▶ [DATA PROVIDED]:
=== Begin Enclosure ===
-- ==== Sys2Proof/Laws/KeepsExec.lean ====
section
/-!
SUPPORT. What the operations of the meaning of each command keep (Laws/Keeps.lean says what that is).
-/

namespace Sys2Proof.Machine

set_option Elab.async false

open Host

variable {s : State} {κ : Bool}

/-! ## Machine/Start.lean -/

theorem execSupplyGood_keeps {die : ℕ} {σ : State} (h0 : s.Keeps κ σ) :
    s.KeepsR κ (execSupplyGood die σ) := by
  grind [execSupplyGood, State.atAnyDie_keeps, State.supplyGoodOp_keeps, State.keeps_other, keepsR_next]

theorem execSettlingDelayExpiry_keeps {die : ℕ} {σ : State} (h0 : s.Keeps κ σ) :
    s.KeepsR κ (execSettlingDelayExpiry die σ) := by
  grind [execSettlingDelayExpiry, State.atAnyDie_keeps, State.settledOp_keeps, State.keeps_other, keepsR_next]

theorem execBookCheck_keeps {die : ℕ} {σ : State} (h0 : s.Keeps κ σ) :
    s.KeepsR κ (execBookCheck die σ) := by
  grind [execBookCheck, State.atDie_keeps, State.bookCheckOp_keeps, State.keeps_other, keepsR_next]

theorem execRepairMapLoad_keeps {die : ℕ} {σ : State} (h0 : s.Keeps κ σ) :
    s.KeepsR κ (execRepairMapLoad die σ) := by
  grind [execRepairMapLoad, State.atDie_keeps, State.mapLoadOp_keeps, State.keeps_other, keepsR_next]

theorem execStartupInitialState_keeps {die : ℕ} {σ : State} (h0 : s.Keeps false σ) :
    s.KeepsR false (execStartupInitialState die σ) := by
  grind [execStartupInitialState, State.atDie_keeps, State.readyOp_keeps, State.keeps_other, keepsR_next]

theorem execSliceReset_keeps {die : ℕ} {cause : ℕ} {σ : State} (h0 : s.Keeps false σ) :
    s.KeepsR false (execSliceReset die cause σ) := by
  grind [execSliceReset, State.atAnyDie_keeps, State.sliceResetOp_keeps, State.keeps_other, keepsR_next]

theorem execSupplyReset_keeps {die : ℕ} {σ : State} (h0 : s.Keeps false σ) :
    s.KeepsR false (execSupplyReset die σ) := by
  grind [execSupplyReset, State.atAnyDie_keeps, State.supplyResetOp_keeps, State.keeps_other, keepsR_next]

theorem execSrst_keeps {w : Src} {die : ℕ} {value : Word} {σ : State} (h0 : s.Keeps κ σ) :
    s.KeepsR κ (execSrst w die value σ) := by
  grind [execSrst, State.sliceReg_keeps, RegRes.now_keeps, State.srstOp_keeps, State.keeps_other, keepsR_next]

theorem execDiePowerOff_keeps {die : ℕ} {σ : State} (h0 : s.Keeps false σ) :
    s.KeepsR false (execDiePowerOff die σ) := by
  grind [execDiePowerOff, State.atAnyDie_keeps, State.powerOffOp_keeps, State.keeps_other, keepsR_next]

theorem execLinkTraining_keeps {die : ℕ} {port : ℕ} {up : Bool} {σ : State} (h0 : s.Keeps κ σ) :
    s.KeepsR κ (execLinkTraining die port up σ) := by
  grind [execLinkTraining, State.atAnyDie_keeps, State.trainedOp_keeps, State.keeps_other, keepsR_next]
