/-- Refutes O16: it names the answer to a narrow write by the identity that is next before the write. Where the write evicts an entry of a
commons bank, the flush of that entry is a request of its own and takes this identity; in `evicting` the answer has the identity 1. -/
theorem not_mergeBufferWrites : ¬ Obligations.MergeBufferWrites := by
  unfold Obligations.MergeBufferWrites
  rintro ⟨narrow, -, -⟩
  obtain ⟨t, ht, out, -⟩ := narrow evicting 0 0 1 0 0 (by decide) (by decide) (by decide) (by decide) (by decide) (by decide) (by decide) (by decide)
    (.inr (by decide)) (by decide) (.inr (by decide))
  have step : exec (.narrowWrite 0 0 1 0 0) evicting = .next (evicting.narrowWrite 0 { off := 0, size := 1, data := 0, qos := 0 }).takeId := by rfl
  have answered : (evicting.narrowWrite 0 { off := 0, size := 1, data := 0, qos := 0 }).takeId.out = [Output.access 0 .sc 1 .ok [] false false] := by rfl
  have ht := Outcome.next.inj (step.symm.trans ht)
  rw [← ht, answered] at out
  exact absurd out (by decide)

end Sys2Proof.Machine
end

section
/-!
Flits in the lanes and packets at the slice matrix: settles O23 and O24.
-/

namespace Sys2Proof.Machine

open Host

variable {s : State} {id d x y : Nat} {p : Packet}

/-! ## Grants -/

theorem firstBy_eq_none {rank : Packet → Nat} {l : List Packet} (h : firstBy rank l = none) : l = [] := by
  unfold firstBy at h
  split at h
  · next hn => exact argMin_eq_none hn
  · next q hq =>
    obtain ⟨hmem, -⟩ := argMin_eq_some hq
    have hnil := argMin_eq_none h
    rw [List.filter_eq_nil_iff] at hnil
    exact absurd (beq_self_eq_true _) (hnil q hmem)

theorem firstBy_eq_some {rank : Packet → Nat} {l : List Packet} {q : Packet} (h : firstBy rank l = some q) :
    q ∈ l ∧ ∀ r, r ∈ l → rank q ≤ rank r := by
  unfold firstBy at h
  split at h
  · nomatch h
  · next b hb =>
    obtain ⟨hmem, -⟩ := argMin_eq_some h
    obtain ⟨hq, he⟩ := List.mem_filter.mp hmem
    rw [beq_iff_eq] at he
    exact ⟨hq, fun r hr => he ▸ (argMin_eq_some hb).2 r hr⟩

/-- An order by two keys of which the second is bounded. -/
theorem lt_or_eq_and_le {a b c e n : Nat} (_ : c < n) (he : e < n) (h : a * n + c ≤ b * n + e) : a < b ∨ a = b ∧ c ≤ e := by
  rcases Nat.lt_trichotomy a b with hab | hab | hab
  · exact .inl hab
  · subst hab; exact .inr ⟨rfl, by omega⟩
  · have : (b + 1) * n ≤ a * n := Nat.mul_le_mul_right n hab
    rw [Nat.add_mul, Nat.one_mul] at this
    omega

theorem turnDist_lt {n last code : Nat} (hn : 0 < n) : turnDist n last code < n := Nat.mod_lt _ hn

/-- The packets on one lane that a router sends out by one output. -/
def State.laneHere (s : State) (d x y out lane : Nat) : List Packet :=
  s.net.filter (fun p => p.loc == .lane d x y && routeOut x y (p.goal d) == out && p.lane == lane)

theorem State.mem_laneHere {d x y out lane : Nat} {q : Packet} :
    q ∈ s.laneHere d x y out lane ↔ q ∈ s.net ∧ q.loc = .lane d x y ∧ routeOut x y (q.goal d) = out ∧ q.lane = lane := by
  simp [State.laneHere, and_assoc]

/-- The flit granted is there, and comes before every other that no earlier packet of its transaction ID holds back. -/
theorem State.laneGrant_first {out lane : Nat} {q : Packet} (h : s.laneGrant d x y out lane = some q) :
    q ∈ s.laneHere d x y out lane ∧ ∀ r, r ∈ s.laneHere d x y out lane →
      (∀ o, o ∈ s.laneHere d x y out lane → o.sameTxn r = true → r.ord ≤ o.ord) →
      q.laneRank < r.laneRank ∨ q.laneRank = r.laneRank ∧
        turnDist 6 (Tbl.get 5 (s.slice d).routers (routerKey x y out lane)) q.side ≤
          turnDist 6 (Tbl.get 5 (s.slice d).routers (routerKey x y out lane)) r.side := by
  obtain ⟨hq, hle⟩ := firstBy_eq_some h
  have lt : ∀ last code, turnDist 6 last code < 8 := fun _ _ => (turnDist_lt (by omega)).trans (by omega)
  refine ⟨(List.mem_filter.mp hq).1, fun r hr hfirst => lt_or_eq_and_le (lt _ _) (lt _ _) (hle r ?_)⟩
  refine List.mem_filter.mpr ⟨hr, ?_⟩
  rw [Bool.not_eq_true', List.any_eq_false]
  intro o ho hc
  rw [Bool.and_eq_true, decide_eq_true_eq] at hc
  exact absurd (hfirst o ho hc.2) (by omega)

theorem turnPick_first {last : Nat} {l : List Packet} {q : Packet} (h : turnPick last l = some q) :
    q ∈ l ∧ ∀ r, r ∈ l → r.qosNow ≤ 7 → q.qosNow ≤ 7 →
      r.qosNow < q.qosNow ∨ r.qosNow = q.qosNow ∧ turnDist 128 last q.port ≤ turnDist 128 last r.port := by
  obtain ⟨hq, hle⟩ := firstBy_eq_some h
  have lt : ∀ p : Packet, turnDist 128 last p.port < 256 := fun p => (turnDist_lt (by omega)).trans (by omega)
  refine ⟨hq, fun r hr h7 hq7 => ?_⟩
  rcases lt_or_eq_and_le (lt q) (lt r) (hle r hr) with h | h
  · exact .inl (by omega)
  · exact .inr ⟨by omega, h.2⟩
=== End Enclosure ===
▶ [WHAT IS REQUIRED]: All that is wanted is an exact copy of the lines above from the one with "next b hb =>" through the one with "q.laneRank < r.laneRank", with both ends included.

▶ [ANSWER BOX]:
  · next b hb =>
    obtain ⟨hmem, -⟩ := argMin_eq_some h
    obtain ⟨hq, he⟩ := List.mem_filter.mp hmem
    rw [beq_iff_eq] at he
    exact ⟨hq, fun r hr => he ▸ (argMin_eq_some hb).2 r hr⟩

/-- An order by two keys of which the second is bounded. -/
theorem lt_or_eq_and_le {a b c e n : Nat} (_ : c < n) (he : e < n) (h : a * n + c ≤ b * n + e) : a < b ∨ a = b ∧ c ≤ e := by
  rcases Nat.lt_trichotomy a b with hab | hab | hab
  · exact .inl hab
  · subst hab; exact .inr ⟨rfl, by omega⟩
  · have : (b + 1) * n ≤ a * n := Nat.mul_le_mul_right n hab
    rw [Nat.add_mul, Nat.one_mul] at this
    omega

theorem turnDist_lt {n last code : Nat} (hn : 0 < n) : turnDist n last code < n := Nat.mod_lt _ hn

/-- The packets on one lane that a router sends out by one output. -/
def State.laneHere (s : State) (d x y out lane : Nat) : List Packet :=
  s.net.filter (fun p => p.loc == .lane d x y && routeOut x y (p.goal d) == out && p.lane == lane)

theorem State.mem_laneHere {d x y out lane : Nat} {q : Packet} :
    q ∈ s.laneHere d x y out lane ↔ q ∈ s.net ∧ q.loc = .lane d x y ∧ routeOut x y (q.goal d) = out ∧ q.lane = lane := by
  simp [State.laneHere, and_assoc]

/-- The flit granted is there, and comes before every other that no earlier packet of its transaction ID holds back. -/
theorem State.laneGrant_first {out lane : Nat} {q : Packet} (h : s.laneGrant d x y out lane = some q) :
    q ∈ s.laneHere d x y out lane ∧ ∀ r, r ∈ s.laneHere d x y out lane →
      (∀ o, o ∈ s.laneHere d x y out lane → o.sameTxn r = true → r.ord ≤ o.ord) →
      q.laneRank < r.laneRank ∨ q.laneRank = r.laneRank ∧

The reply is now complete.